Segment Start: Data for processing

/-! ### Partitions (R371, R388, R391) -/

/-- The rules of R371. -/
def State.descOk (s : State) (d : Desc) : Bool :=
  ([d.code, d.codeLen, d.gmap, d.loop, d.cancel, d.done, d.tvb, d.trb, d.ltab, d.gtab, d.stab, d.phase].all fun a =>
    a.toNat % 64 == 0) &&
  ((upTo 13).any fun i => d.poolCap.toNat == 2 ^ (12 + i)) && d.poolBase.toNat % (32 * d.poolCap.toNat) == 0 &&
  s.owns 0xFE d.poolBase.toNat (16 * s.k * 32 * d.poolCap.toNat)

/-- The control contexts of the partition stand at the resident loop. -/
def State.enterLoops (s : State) (part : Nat) : State :=
  (upTo s.coresPer).foldl (fun s i =>
    s.modCtx (s.coreAt part i) 0 fun x =>
      { x.sequential (s.getPart part).desc.loop with mode := .ready, tl := false, wait := none, handling := 0 }) s

/-- SETPART (R371): the descriptor is written, the pools take their reset values (R306, R434), and the resident loops
start. -/
def execSetpart (h : Hdr) (desc : Desc) (s : State) : Result :=
  s.ncp (.setpart h desc) h (toPart 0x03) fun s =>
    let part := h.part.toNat
    if s.runsUnit part then ans s stBusy
    else if !s.descOk desc then ans s stBadField
    else ans ((s.modPart part fun p => { p with set := true, desc := desc, pools := [] }).enterLoops part) 0

/-- SETXLATE (R388): a way that changes partition is cleared on all eight memory dies, what it holds written back. -/
def execSetxlate (h : Hdr) (root waitlim : Word) (ways : BitVec 24) (s : State) : Result :=
  s.ncp (.setxlate h root waitlim ways) h { toPart 0x10 with outOk := true } fun s =>
    let part := h.part.toNat
    if s.runsUnit part then ans s stBusy
    else if (upTo s.cut).any fun p => p != part && ((s.getPart p).ways &&& ways) != 0 then ans s stBadField
    else
      let s := s.clearWays ((s.getPart part).ways ^^^ ways)
      let s := s.modPart part fun p => { p with root := root, waitLim := waitlim, ways := ways }
      ans (s.dropTlb part (fun _ => true) fun _ => true) 0

/-- A page of the virtual range maps windows. -/
def State.mapsWindows (s : State) (part va n : Nat) : Bool :=
  (upTo (n / 65536)).any fun i =>
    match State.walk s part ((va + 65536 * i) % 2 ^ 56) 4 0 (s.getPart part).root.toNat with
    | .ok e => inWindow e.pa
    | .error _ => false

/-- The source of the window pieces that the exchange engine makes (R112). -/
def exchangeSrc : Nat := 514

/-- A piece is of an access that has been translated by the partition's tables: one of a core of it, or of the exchange engine to
a window of it. -/
def State.translatedFor (s : State) (part : Nat) (p : Piece) : Bool :=
  (decide (p.src < 512) && s.partOf p.src == part) || (p.src == exchangeSrc && s.partOf p.dst == part)

/-- An access of the partition keeps a translation of the virtual range (R342, R389): a store in a buffer, maintenance, a
copy, vector load or afcfg under way, or a piece on its way to a window. -/
def State.usesVa (s : State) (part va n : Nat) : Bool :=
  ((s.coresOf part).any fun c =>
    !(s.getCore c).sb.isEmpty || !(s.getCore c).cmos.isEmpty || (s.getCore c).vload.isSome || (s.getCore c).fwork.isSome ||
    (s.getCore c).copies.any fun r => r.usesVa va n) ||
  s.pieces.any (s.translatedFor part)

/-- The accesses of the partition that have been translated are performed as far as they can be. -/
def State.settlePart (s : State) (part : Nat) : State :=
  ((s.coresOf part).foldl (fun s c => ((s.drainFree c).cmoAll c).arriveN c s.pieces.length) s).arriveN exchangeSrc
    s.pieces.length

Segment End: Data for processing

Required action
Find the string "virtual" in the entries above and return each line that holds it.

Result of this task
/-- A page of the virtual range maps windows. -/
/-- An access of the partition keeps a translation of the virtual range (R342, R389): a store in a buffer, maintenance, a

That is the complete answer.